One wonders sometimes why almost anybody can not be a successful Irish comedian? Given a good figure, a pleasing, sympathetic voice, and a face naturally inclined to smile--and the rest seems as easy as taking pennies from a blind man. Certainly Adair caught his house as surely as ever did O'Dowd, and moved through the piece amid the same thunders of applause. Younger, handsomer, and an incomparably better actor, and with that charm, so baffling to describe, which yet was ever-present and ever-compelling, he measured himself against his predecessor, and never for a moment had the least doubt of the outcome. It is not often that fairy tale came as bravely true; that the dream of overnight turned as quickly into the fact of to-day. Small wonder that Adair, standing there on the stage when all was done, his ears still ringing with the applause of that departing audience, was too exalted, and much too self-sure to fret at Kemmel's misgivings.
"Oh, you did fine," cried Kemmel. "You were splendid, splendid! But will they ever come back?" He jerked his head in the direction of the curtain.--"It was O'Dowd that brought them--not you; they already had their tickets; the pinch comes to-morrow, day after to-morrow. Can you draw them then, ah, that's the point?--No, no, don't misunderstand me, Adair. I'm all up in the air about you; you justified all we hoped; more than we hoped; you don't need to be told how you hit them to-night. But I'm scared--scared of your success--and I'm that nervous that I--!" Again he turned towards the curtain, and his voice was almost a wail. "Oh, my God, Adair, will they ever come back?"
The astonishing thing was that they did--crowded back, swarmed back, breaking all the records of the piece.

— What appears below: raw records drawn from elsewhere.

-- ==== Sys2Proof/Machine/Bits.lean ====
section
/-! DEFINITION. Bit fields, byte orders and beat comparison shared by every block. -/

namespace Sys2Proof.Machine

/-- The value of the n-bit field of `w` that starts at bit `lo`. -/
def fld (w : Word) (lo n : Nat) : Nat := (w.toNat >>> lo) % 2 ^ n

/-- `w` with the n-bit field at bit `lo` set to `v` modulo 2^n. -/
def setFld (w : Word) (lo n v : Nat) : Word :=
  (w &&& ~~~(BitVec.ofNat 32 ((2 ^ n - 1) <<< lo))) ||| BitVec.ofNat 32 ((v % 2 ^ n) <<< lo)

/-- Bit `i` of `w`. -/
def bit (w : Word) (i : Nat) : Bool := w.getLsbD i

/-- `w` with bit `i` set or cleared. -/
def setBit (w : Word) (i : Nat) (b : Bool) : Word := setFld w i 1 (if b then 1 else 0)

/-- Bit `i` of a port mask held as a number (R12). -/
def maskBit (m i : Nat) : Bool := m.testBit i

/-- A mask with bit `i` set. -/
def maskSet (m i : Nat) : Nat := m ||| (1 <<< i)

/-- A mask with bit `i` cleared. -/
def maskClr (m i : Nat) : Nat := if m.testBit i then m - (1 <<< i) else m

/-- The members of a mask of `n` bits, ascending. -/
def maskList (m n : Nat) : List Nat := (List.range n).filter (fun i => m.testBit i)

/-- Number of members of a mask of `n` bits. -/
def maskCount (m n : Nat) : Nat := (maskList m n).length

/-- R15: beat `b` lies ahead of the current beat `c`. -/
def ahead (b c : Beat) : Bool := let d := (b - c).toNat; decide (1 ≤ d ∧ d < 2 ^ 47)

/-- R15: beat `b` is the current beat or has passed. -/
def passed (b c : Beat) : Bool := !ahead b c

/-- Byte `i` of a byte string, zero beyond its end. -/
def byteAt (l : List Byte) (i : Nat) : Byte := l.getD i 0

/-- The `n` bytes from `i`, most significant first (network order, R7). -/
def beNat (l : List Byte) (i : Nat) : Nat → Nat
  | 0 => 0
  | n + 1 => (byteAt l i).toNat * 256 ^ n + beNat l (i + 1) n

/-- The `n` bytes from `i`, least significant first (R7). -/
def leNat (l : List Byte) (i : Nat) : Nat → Nat
  | 0 => 0
  | n + 1 => (byteAt l i).toNat + 256 * leNat l (i + 1) n

/-- `v` as `n` bytes, most significant first. -/
def beBytes (v : Nat) : Nat → List Byte
  | 0 => []
  | n + 1 => BitVec.ofNat 8 (v / 256 ^ n) :: beBytes v n

/-- `v` as `n` bytes, least significant first. -/
def leBytes (v : Nat) : Nat → List Byte
  | 0 => []
  | n + 1 => BitVec.ofNat 8 v :: leBytes (v / 256) n

/-- The little-endian word at byte `i`. -/
def leWord (l : List Byte) (i : Nat) : Word := BitVec.ofNat 32 (leNat l i 4)

/-- `n` little-endian words from byte `i`. -/
def leWords (l : List Byte) (i : Nat) : Nat → List Word
  | 0 => []
  | n + 1 => leWord l i :: leWords l (i + 4) n

/-- Words as little-endian bytes. -/
def wordsBytes (ws : List Word) : List Byte := ws.flatMap (fun w => leBytes w.toNat 4)

/-- Word `i` of an entry, zero beyond its end. -/
def wd (ws : List Word) (i : Nat) : Word := ws.getD i 0

/-- The n-bit field at bit `lo` of word `i` of an entry. -/
def wfld (ws : List Word) (i lo n : Nat) : Nat := fld (wd ws i) lo n

/-- An entry of at least `i + 1` words with word `i` replaced. -/
def wset (ws : List Word) (i : Nat) (v : Word) : List Word :=
  (ws ++ List.replicate (i + 1 - ws.length) 0).set i v

/-- An entry with the n-bit field at bit `lo` of word `i` replaced. -/
def wsetFld (ws : List Word) (i lo n v : Nat) : List Word := wset ws i (setFld (wd ws i) lo n v)

/-- `n` words of an entry from word `i`, as one number (word `i` least significant). -/
def wnum (ws : List Word) (i : Nat) : Nat → Nat
  | 0 => 0
  | n + 1 => (wd ws i).toNat + 2 ^ 32 * wnum ws (i + 1) n

/-- A number as `n` words, least significant first. -/
def numWords (v : Nat) : Nat → List Word
  | 0 => []
  | n + 1 => BitVec.ofNat 32 v :: numWords (v / 2 ^ 32) n

/-- The bytes of `l` from `i`, `n` of them, zero beyond the end. -/
def slice (l : List Byte) (i n : Nat) : List Byte :=
  let t := (l.drop i).take n
  t ++ List.replicate (n - t.length) 0

/-- `l` with `src` written over it from byte `i`; bytes beyond its end are lost. -/
def overlay (l : List Byte) (i : Nat) (src : List Byte) : List Byte :=
  (l.take i ++ src.take (l.length - i)) ++ l.drop (i + src.length)

/-- One bit step of the reflected CRC-32 with polynomial `poly`. -/
def crcBit (poly : Nat) (c : Nat) : Nat := if c % 2 = 1 then (c / 2) ^^^ poly else c / 2

/-- One byte step of a reflected CRC-32. -/
def crcByte (poly : Nat) (c : Nat) (b : Byte) : Nat :=
  let c := c ^^^ b.toNat
  crcBit poly (crcBit poly (crcBit poly (crcBit poly (crcBit poly (crcBit poly (crcBit poly (crcBit poly c)))))))

/-- A reflected CRC-32 over bytes from register value `c`. -/
def crcRun (poly : Nat) (c : Nat) (l : List Byte) : Nat := l.foldl (crcByte poly) c

/-- The CRC-32 "computed as the IEEE 802.3 FCS" (R312, R465). The polynomial is IEEE 802.3's.
PRESUMED (log entry 12): the manual names the FCS and does not spell it out. -/
def crc32 (l : List Byte) : Word := BitVec.ofNat 32 (crcRun 0xEDB88320 0xFFFFFFFF l ^^^ 0xFFFFFFFF)

end Sys2Proof.Machine
end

Business rose by leaps and bounds till they were playing to capacity; till the thrilling words "sold out" were posted almost nightly on the box-office window; till a ravening horde of speculators took possession of the sidewalk in front, alternately delighting Kemmel with their advertising value, and wringing his soul with anguish at the money he saw going astray. Not that these were his only preoccupations; he was too loyal to his employer's interest, and too expert a theatrical man to let a success run along without a guiding hand. Adair's name went up in electric letters; pictures and paragraphs were scattered broadcast; an option was secured on another theater to continue the run, and, what seemed to him the best of all, he had Adair securely tied up by a new contract. Kemmel, in his own words, was "on to his job," and in his letters to O'Dowd he was already urging a number two company, and submitting estimates and names.

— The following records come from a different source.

/-- The segments of the running cycle. -/
def PortSt.segs (p : PortSt) : List (Nat × Nat) := cutSegs (p.cycleBeats * 8000) p.gate.segs

/-- The beat-time instant (ns) at which entry `e` of the running cycle ends. -/
def PortSt.entEnd (p : PortSt) (e : Nat) : Nat :=
  p.cycleAt.toNat * 8000 + ((p.segs.take (e + 1)).foldl (fun a x => a + x.2) 0)

/-- ns of open time for class `tc` that follow over a list of segments; none when every one is open. -/
def openRun (tc : Nat) : List (Nat × Nat) → Option Nat
  | [] => none
  | (st, n) :: t =>
    if st.testBit tc then (match openRun tc t with | none => none | some r => some (n + r)) else some 0

/-- R208: the first beat from `c` on at which a pending list takes over. -/
def takeoverBeat (g : GateList) (c : Beat) : Beat :=
  if ahead g.base c then g.base
  else
    let d := (c - g.base).toNat
    g.base + BitVec.ofNat 48 (((d + g.cycle - 1) / g.cycle) * g.cycle)

/-- ns from now to the end E of the open interval of R202; none = no end. `now` is the beat time in ns. -/
def State.openLeft (s : State) (n tc : Nat) (now : Int) : Option Int :=
  if n ≥ 22 then none
  else
    let p := s.port n
    let take : Option Int := match p.gatePend with
      | none => none
      | some g => some (((takeoverBeat g (s.beat + 1) - s.beat).toNat + s.beat.toNat : Nat) * 8000 - now)
    let close : Option Int :=
      if !p.gate.en then none
      else
        let sg := p.gate.segs
        let rest := p.segs.drop (p.gateEnt + 1) ++ sg
        match openRun tc rest with
        | none => none
        | some r => some ((p.entEnd p.gateEnt : Int) + r - now)
    match take, close with
    | none, c => c
    | some a, none => some a
    | some a, some b => some (min a b)

/-! ### Cells and accounts (R170, R175) -/

/-- Cells of a copy of stored length S. -/
def cellsOf (len : Nat) : Nat := (len + 255) / 256

/-- Does a copy count against its queue: from admission until it is freed (R173). -/
def Copy.counted (c : Copy) : Bool := c.phase != .lost

/-- u_q of R175. -/
def State.qUsed (s : State) (q : Nat) : Nat :=
  s.copies.foldl (fun a c => if c.counted && queueNo c.port c.tc == q then a + cellsOf c.len else a) 0

/-- Copies counted against a queue. -/
def State.qCopies (s : State) (q : Nat) : Nat :=
  s.copies.foldl (fun a c => if c.counted && queueNo c.port c.tc == q then a + 1 else a) 0

/-- RSV_q; queues 16 to 31 read as zero on the AM7220 (R176). -/
def State.qRsv (s : State) (q : Nat) : Nat :=
  if s.hasPort (q / 8) then s.rfld .BUF_Q_CFG 0 16 q else 0

/-- Retired cells: those in KEEP_RETIRED and those not kept (R190). -/
def State.retiredCells (s : State) : List Nat :=
  ((List.range 32).filter (fun i => s.rbit .KEEP_RETIRED 31 i)).map (fun i => s.rfld .KEEP_RETIRED 0 15 i) ++ s.softRetired

/-- How many cells are retired. -/
def State.retired (s : State) : Nat := s.retiredCells.length

/-- R173, R190: the first cell from `c` on that is neither retired nor the first cell of a copy. -/
def State.freeCell (s : State) : Nat → Nat → Nat
  | 0, c => c
  | n + 1, c => if s.retiredCells.contains c || s.copies.any (fun x => x.cell == c) then s.freeCell n ((c + 1) % 32768) else c

/-- R190: the first cell of the next copy: a free value (R173) among the cells that are neither retired nor in use. -/
def State.pickCell (s : State) : Nat :=
  s.freeCell (s.retired + s.copies.length) (Config.cellIndex s.nextCopy).toNat

/-- SHARED_SIZE of R175. -/
def State.sharedSize (s : State) : Nat :=
  32768 - (List.range 192).foldl (fun a q => a + s.qRsv q) 0 - s.retired

/-- F of R175. -/
def State.sharedFree (s : State) : Nat :=
  let qs := (s.copies.map (fun c => queueNo c.port c.tc)).eraseDups
  s.sharedSize - qs.foldl (fun a q => a + (s.qUsed q - s.qRsv q)) 0

/-- FREE_CELLS: cells of no copy and not retired. -/
def State.freeCells (s : State) : Nat :=
  32768 - s.copies.foldl (fun a c => a + cellsOf c.len) 0 - s.retired

/-- R175: is a copy of `n` cells of colour yellow or green admitted to queue `q`. -/
def State.admits (s : State) (q n : Nat) (yellow : Bool) : Bool :=
  let u := s.qUsed q
  let rsv := s.qRsv q
  let e := (u + n - rsv) - (u - rsv)
  let a := if yellow then s.rfld .BUF_Q_CFG 20 4 q else s.rfld .BUF_Q_CFG 16 4 q
  let f := s.sharedFree
  decide (e = 0) || (decide (e ≤ f) && decide ((u + n - rsv) * 64 ≤ 2 ^ a * f))

/-- R167: the holding-area blocks of a frame of `n` bytes without its FCS. -/
def blocksOf (n : Nat) : Nat := (n + 255) / 256

/-- R358: the holding-area blocks of the frame of a TX descriptor, which is padded to 60 bytes. -/
def Desc.blocks (d : Desc) : Nat := blocksOf (max 60 (wfld d.words 2 0 14))

/-- R358: the blocks reserved for host frames whose data reads are outstanding. -/
def State.txRsv (s : State) : Nat :=
  (List.range 32).foldl (fun a r => (s.ring r).fetched.foldl (fun a d => if d.state = 4 then a + d.blocks else a) a) 0

/-- Holding-area blocks held by a port's frames or reserved for them (R167, R358). -/
def State.holdUsed (s : State) (n : Nat) : Nat :=
  s.held.foldl (fun a h => if h.port = n then a + h.blocks else a) (if n = 22 then s.txRsv else 0)

/-- BUF_HOLD_RSV of a port; P2 and P3 read as zero on the AM7220 (R176). -/
def State.holdRsv (s : State) (n : Nat) : Nat := if s.hasPort n then s.rfld .BUF_HOLD_RSV 0 12 n else 0

/-- Free blocks of the shared part of the holding area (R167). -/
def State.holdSharedFree (s : State) : Nat :=
  (List.range 24).foldl (fun a n => a - (s.holdUsed n - s.holdRsv n))
    (2048 - (List.range 24).foldl (fun a n => a + s.holdRsv n) 0)

/-- Free blocks of the holding area. -/
def State.holdFree (s : State) : Nat := s.held.foldl (fun a h => a - h.blocks) (2048 - s.txRsv)

/-- R167: does port `n` find `b` more blocks, in its reservation or the shared part. -/
def State.holdRoom (s : State) (n b : Nat) : Bool :=
  decide (s.holdUsed n + b - max (s.holdRsv n) (s.holdUsed n) ≤ s.holdSharedFree)

/-! ### Picture tracker (R216 to R219, R223) -/

/-- The key of a queue and stream handle. -/
def picKey (q h : Nat) : Nat := q * 4096 + h

/-- The record of a pair, if allocated. -/
def State.pic (s : State) (q h : Nat) : Option PicRec := SMap.find? s.pics (picKey q h)

/-- Is picture `k` one that a record follows as dropped (R219). -/
def PicRec.follows (r : PicRec) (k : Nat) : Bool := r.drops.any (fun d => d.1 == k)

/-- R218, R219, R223: a copy of picture `k` of stream `h` on queue `q`, with place `sq` in the order of the copies, is lost with
drop cause `cause`: every later copy of the picture is dropped. -/
def picLoss (s : State) (q h k cause sq : Nat) : State :=
  match s.pic q h with
  | none => s
  | some r =>
    if r.follows k then
      let l := r.drops.map (fun d => if d.1 = k then (k, min d.2 sq) else d)
      { s with pics := SMap.put s.pics (picKey q h) { r with drops := l } }
    else if r.drops.length ≥ 2 then s.bump (.queue q .PIC_SLOT_FULL)
    else
      let s := { s with pics := SMap.put s.pics (picKey q h) { r with drops := r.drops ++ [(k, sq)] } }
      if !s.rbit .TM_CTRL 3 then s
      else if s.lim.tm < s.rfld .TM_EVT_CFG 0 8 then
        { s.emit 0x40 (q / 8) (h + q * 2 ^ 16 + cause * 2 ^ 24) [BitVec.ofNat 32 k] with
          lim := { s.lim with tm := s.lim.tm + 1 } }
      else s.bump (.device .TM_EVT_SUPPRESSED)

/-- Is a copy of picture `k` of stream `h` queued on queue `q`. -/
def State.picQueued (s : State) (q h k : Nat) : Bool :=
  s.copies.any (fun c => queueNo c.port c.tc == q && c.stream == some h && c.pic == some k &&
    (c.phase == .pending || c.phase == .written || c.phase == .linked))

/-- R219: a record stops following a picture once its EOP copy was judged and no copy of it is queued. -/
def picPrune (s : State) (q h : Nat) : State :=
  match s.pic q h with
  | none => s
  | some r =>
    let d := r.drops.filter (fun d => d.1 == r.num || s.picQueued q h d.1)
    if d = r.drops then s else { s with pics := SMap.put s.pics (picKey q h) { r with drops := d } }

/-! ### Queues (R172, R173, R211, R212) -/

/-- R212: a credit (times 2,500) after `n` counter steps with the gate open: it rises while the queue holds a copy or is
below 0, and never above the limit. -/
def creditRise (cr : Int) (slope hi n : Nat) (holds : Bool) : Int :=
  let top : Int := hi * 256 * 2500
  if holds then min (cr + slope * n) top
  else if cr < 0 then
    let need := if slope = 0 then n else ((-cr).toNat + slope - 1) / slope
    min (cr + slope * (min n need)) top
  else min cr top

/-- Brings the credit of queue `q` up to the present counter value (R212). -/
def accrue (s : State) (q : Nat) : State :=
  let v := s.queue q
  let n := (s.time.cnt - v.creditAt).toNat
  let hi := s.rfld .TM_Q_HI_CREDIT 0 20 q
  let cr :=
    if !s.rbit .TM_Q_SCHED 16 q then v.credit
    else if s.gateOpen (q / 8) (q % 8) then creditRise v.credit (s.rfld .TM_Q_IDLE_SLOPE 0 24 q) hi n (!v.list.isEmpty)
    else min v.credit (hi * 256 * 2500)
  s.setQueue q { v with credit := cr, creditAt := s.time.cnt }

/-- Brings the credits of the eight queues of a port up to date, before its gates change. -/
def accruePort (s : State) (n : Nat) : State := (List.range 8).foldl (fun s t => accrue s (queueNo n t)) s

/-- Copy `k` leaves the list of queue `q`; a queue left empty loses a positive credit (R212) and its place in the deficit
round robin list (R211). -/
def unlink (s : State) (q k : Nat) : State :=
  let s := accrue s q
  let v := s.queue q
  if !v.list.contains k then s
  else
    let l := v.list.filter (fun x => x != k)
    if l.isEmpty then
      let s := s.setQueue q { v with list := [], credit := if v.credit > 0 then 0 else v.credit, deficit := 0 }
      s.updPort (q / 8) (fun p => { p with drr := p.drr.filter (fun t => t != q % 8) })
    else s.setQueue q { v with list := l }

The new contract, of course, was a marvel of one-sidedness; on-to-his-job Kemmel naturally saw to that, and paid a legal iron-worker twenty-five dollars to make it of seamless steel. But on the running out of the existing contract at seventy-five dollars a week, it assured Adair two hundred and fifty as long as it pleased O'Dowd to employ him. Seamless steel could not accomplish everything, and a substantial increase of salary had to be accorded. Adair would have stood out for more; but Phyllis, with feminine caution, prevailed on him, to make no demur. Booful's day would come; stick to her and he would wear diamonds--not to speak of bells on his darling fingers and toes; but just now money was secondary to cementing his position till he was stuck up so high on Broadway that they'd have to feed him with a ladder.--Besides, two hundred and fifty dollars a week was an awful lot of money. Forty weeks at two hundred and--
"Forty weeks, you goose!" expostulated Adair. "I'd be the last person to object if it were forty weeks. But down there, on that smudgy blue place, they can cancel everything in forty seconds."
"People aren't cancelled who are playing to capacity."

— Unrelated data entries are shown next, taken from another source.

/-- R174, R178 to R182: judges the copies of a frame in ascending port order. -/
def enqueueAll (s : State) (h : Held) (d : Dec) (key : List Byte) (yellow : Bool) : State :=
  let ports := maskList d.dest 24
  let multi := decide (2 ≤ ports.length)
  let s := match s.heldOf h.id with | some h' => s.setHeld { h' with dec := some d } | none => s
  let s := match h.track with
    | none => s
    | some t => match SMap.find? s.tracks t with
      | none => s
      | some r => { s with tracks := SMap.put s.tracks t { r with left := ports.length } }
  let x := ports.foldl (fun (acc : List (Nat × Nat) × Nat × State) n =>
    let s := acc.2.2
    let c := s.mkCopy h d key yellow n
    let s := { s with nextCopy := s.nextCopy + 1 }
    if d.gap && d.picture then
      let s := (judgeLost s c 43).bump (.queue (queueNo n d.tc) .PIC_GAP)
      (acc.1, acc.2.1, resolveTrack s c.track n (some { ctr := none, code := 0x62B }))
    else match judgeCopy s { c with first := acc.2.1 == 0 } with
      | (none, s) => (acc.1, acc.2.1 + 1, if acc.2.1 = 0 then tapMark s c else s)
      | (some k, s) => (acc.1 ++ [(n, k)], acc.2.1, if multi then s.bump (.port n .MC_COPY_DROP) else s)) ([], 0, s)
  let s := x.2.2
  let s := if multi then partialMc s h.port d.stream x.1 else s
  let s := if x.2.1 = 0 then snoopUnwritten s h d key else s
  let s := match s.heldOf h.id with
    | some h' => s.setHeld { h' with admitted := true }
    | none => s
  freeHeld s h.id

/-- R195 to R198, R245: after Mastiff the decision is complete: the stream's mirror is written, and the frame meets its meter and then the
enqueue checks. -/
def afterMastiff (s : State) (h : Held) (d : Dec) (key : List Byte) : State :=
  let s := mirrorEnd s d.stream
  if d.dest = 0 then dropFrame s h 4 12
  else
    match d.policer with
    | none => enqueueAll s h d key false
    | some m =>
      let x := meterStep s m h.wire
      let s := x.2
      if x.1 = 2 ∨ (x.1 = 1 ∧ s.rbit .TM_POL_CIR 24 m) then
        let cause := if x.1 = 2 then 13 else 14
        let s := s.bump (.meter m .DROPPED)
        let s := (maskList d.dest 24).foldl (fun s n => judgeLost s (s.mkCopy h d key false n) cause) s
        dropFrame s h 4 cause
      else enqueueAll s h d key (x.1 == 1)

/-- R181: does a frame need a tracking record. -/
def srcTracked : FrameSrc → Bool
  | .host _ _ => true
  | .shepherd _ => true
  | _ => false

/-- R181: the frame with a tracking record if it needs one; none when no record is free. -/
def takeTrack (s : State) (h : Held) : Option (Held × State) :=
  if !srcTracked h.src || h.track.isSome then some (h, s)
  else match (List.range 2048).find? (fun t => (SMap.find? s.tracks t).isNone) with
    | none => none
    | some t =>
      let r : Track := { owner := h.src, left := 0, lost := 0, cause := none, safe := false, down := false, stamp := none }
      let h := { h with track := some t }
      some (h, ({ s with tracks := SMap.put s.tracks t r }).setHeld h)

/-- The decision of a parsed frame by the accepted plane. One that waits on a hook keeps the stored forms of its copies (R21, R80). -/
def decide1 (s : State) (h : Held) (key : List Byte) : State :=
  match tableSteps s h key with
  | (.inl c, s) => dropFrame (s.bump c.ctr) h 4 c.code
  | (.inr d, s) =>
    let x := mastiff s h d key
    if x.2.1 = 0 then afterMastiff x.2.2 h x.1 key
    else x.2.2.setHeld { h with dec := some { x.1 with forms := (maskList x.1.dest 24).map (fun n => (n, s.storedForm h x.1 n)) },
                                waits := x.2.1, old := [] }

/-- DECISION (R75): the accepted plane decides a held frame; a frame parsed under another graph is parsed again first (R72),
and a frame that finds no tracking record waits (R181). -/
def execDecision (f : Nat) (s : State) : Ans :=
  onDie s (fun s =>
    let s := sliceClose s
    if s.twin.accepted.isNone then s
    else match s.heldOf f with
      | none => s
      | some h =>
        if h.dec.isSome || h.admitted then s
        else
          let s := if h.key.isNone || h.bank != s.graphEpoch then parseHeld s h else s
          match s.heldOf f with
          | none => s
          | some h => match h.key, takeTrack s h with
            | some key, some (h, s) => decide1 s h key
            | _, _ => s)

/-- Registers listed as given: a value, or not listed. -/
def relist (regs : SMap Word) (l : List (Nat × Option Word)) : SMap Word :=
  l.foldl (fun m x => match x.2 with | some w => SMap.put m x.1 w | none => SMap.erase m x.1) regs

/-- R21: `f` under the configuration registers with which the decision of `h` began. -/
def State.underOld (s : State) (h : Held) (f : State → State) : State :=
  let now := h.old.map (fun x => (x.1, SMap.find? s.regs x.1))
  let t := f { s with regs := relist s.regs h.old }
  { t with regs := relist t.regs now }

/-- R21: a commit is about to change the registers `addrs`: a decision that waits on a hook keeps the ones it began with. -/
def keepOld (s : State) (addrs : List Nat) : State :=
  { s with held := s.held.map (fun h =>
    if h.dec.isSome && !h.admitted then
      { h with old := h.old ++ (addrs.filter (fun a => !h.old.any (fun x => x.1 == a))).map (fun a => (a, SMap.find? s.regs a)) }
    else h) }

"I know, but the utter damned meanness that--"
"Poor little Booful mustn't worry, and if he'll stop damning and rampaging, I'll take him down to his Uncle Macy's, and show him that lovely fur coat I want him to buy as soon as we have some money."
"I suppose you are right, Phyllis, but it galls me to--"
"My darling, sweetheart love," she broke in with pretty seriousness, "nothing is so important as your success, and once make that secure, money follows as a matter of course. Let Booful keep shinning up the pole, even if they do pick his pockets, and never think of anything but the gilt ball at the top, and--and me."